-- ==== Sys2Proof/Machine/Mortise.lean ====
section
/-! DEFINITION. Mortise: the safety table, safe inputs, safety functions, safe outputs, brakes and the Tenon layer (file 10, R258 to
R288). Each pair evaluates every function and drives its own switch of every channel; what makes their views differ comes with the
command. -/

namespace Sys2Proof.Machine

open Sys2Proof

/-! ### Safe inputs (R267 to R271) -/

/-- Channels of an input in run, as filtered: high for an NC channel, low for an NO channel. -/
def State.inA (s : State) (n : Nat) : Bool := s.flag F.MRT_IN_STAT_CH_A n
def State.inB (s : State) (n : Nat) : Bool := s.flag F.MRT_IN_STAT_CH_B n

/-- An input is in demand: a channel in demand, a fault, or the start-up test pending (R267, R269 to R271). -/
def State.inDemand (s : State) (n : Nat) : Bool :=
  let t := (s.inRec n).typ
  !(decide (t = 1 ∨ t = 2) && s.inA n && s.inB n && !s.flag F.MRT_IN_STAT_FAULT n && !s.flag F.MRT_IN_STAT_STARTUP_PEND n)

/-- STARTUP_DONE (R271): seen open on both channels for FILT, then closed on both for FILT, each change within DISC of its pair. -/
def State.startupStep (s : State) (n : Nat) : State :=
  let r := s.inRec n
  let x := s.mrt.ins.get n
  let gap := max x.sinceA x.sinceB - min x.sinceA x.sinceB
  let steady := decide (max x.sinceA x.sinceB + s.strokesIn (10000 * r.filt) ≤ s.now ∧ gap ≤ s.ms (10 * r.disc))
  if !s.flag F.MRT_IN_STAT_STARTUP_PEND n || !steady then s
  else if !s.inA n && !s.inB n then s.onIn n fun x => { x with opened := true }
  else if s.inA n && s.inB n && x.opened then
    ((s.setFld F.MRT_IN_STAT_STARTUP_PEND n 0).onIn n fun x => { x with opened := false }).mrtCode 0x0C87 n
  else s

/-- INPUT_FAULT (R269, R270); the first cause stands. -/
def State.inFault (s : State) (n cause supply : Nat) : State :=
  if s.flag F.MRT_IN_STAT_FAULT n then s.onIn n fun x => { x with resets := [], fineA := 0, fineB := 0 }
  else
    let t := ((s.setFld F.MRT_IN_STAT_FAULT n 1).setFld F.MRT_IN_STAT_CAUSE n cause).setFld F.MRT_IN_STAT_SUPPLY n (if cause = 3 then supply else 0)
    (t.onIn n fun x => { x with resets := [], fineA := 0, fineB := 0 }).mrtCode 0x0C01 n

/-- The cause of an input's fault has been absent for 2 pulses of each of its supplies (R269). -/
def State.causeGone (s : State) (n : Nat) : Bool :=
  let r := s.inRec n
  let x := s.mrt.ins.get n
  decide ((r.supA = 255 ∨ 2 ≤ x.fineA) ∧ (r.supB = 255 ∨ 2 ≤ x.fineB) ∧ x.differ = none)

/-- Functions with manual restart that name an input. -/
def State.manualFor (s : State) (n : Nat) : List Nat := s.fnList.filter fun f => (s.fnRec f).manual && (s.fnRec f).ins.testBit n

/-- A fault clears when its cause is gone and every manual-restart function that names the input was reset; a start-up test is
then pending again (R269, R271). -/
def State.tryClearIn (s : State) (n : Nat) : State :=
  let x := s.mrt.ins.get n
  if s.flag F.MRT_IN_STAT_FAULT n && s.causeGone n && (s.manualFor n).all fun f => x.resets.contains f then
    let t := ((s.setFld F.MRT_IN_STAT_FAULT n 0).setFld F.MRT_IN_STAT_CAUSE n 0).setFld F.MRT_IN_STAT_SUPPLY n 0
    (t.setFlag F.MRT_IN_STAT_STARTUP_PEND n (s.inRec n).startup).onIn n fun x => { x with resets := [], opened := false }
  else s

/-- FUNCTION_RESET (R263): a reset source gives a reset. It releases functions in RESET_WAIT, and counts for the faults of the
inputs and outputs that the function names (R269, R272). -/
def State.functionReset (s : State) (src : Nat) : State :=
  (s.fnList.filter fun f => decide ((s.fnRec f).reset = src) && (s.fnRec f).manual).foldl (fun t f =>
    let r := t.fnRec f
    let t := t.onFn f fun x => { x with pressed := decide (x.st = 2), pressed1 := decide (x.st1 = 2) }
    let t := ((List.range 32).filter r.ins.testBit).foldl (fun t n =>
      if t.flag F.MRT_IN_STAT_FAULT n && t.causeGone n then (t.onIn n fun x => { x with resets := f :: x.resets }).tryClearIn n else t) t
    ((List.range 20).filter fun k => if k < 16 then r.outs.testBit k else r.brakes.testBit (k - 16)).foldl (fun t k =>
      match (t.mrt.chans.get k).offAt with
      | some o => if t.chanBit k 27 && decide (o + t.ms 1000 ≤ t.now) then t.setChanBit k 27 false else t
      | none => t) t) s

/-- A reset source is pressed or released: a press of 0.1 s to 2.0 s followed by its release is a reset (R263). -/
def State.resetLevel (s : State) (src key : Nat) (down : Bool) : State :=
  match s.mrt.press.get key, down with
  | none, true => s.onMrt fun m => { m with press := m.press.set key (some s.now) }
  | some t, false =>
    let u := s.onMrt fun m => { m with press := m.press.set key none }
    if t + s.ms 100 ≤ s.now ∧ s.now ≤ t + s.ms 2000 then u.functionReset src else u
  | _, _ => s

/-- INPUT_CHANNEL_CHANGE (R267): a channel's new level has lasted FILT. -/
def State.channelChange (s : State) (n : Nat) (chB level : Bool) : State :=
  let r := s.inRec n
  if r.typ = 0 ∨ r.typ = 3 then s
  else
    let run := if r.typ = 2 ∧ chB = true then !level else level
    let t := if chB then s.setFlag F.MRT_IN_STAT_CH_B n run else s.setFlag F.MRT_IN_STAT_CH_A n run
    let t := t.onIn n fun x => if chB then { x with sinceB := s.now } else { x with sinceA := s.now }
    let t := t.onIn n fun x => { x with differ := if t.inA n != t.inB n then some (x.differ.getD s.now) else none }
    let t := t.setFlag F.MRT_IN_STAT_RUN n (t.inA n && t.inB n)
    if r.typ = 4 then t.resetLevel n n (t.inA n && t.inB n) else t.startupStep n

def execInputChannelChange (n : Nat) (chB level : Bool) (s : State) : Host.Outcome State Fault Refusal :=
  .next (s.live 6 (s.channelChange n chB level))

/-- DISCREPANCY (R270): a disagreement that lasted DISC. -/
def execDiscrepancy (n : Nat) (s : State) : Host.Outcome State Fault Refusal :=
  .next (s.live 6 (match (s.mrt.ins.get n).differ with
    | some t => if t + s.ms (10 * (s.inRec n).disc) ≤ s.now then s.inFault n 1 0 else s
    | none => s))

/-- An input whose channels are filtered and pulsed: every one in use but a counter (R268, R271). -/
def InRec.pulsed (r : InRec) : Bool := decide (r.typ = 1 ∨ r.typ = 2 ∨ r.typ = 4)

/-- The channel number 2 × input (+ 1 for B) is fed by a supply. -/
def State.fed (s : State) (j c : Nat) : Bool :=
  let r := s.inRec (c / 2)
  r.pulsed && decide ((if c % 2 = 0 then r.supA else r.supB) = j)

Your task: Across the material, how many lines contain "pending"? The reply must be that number and nothing else.

Exercise output: 2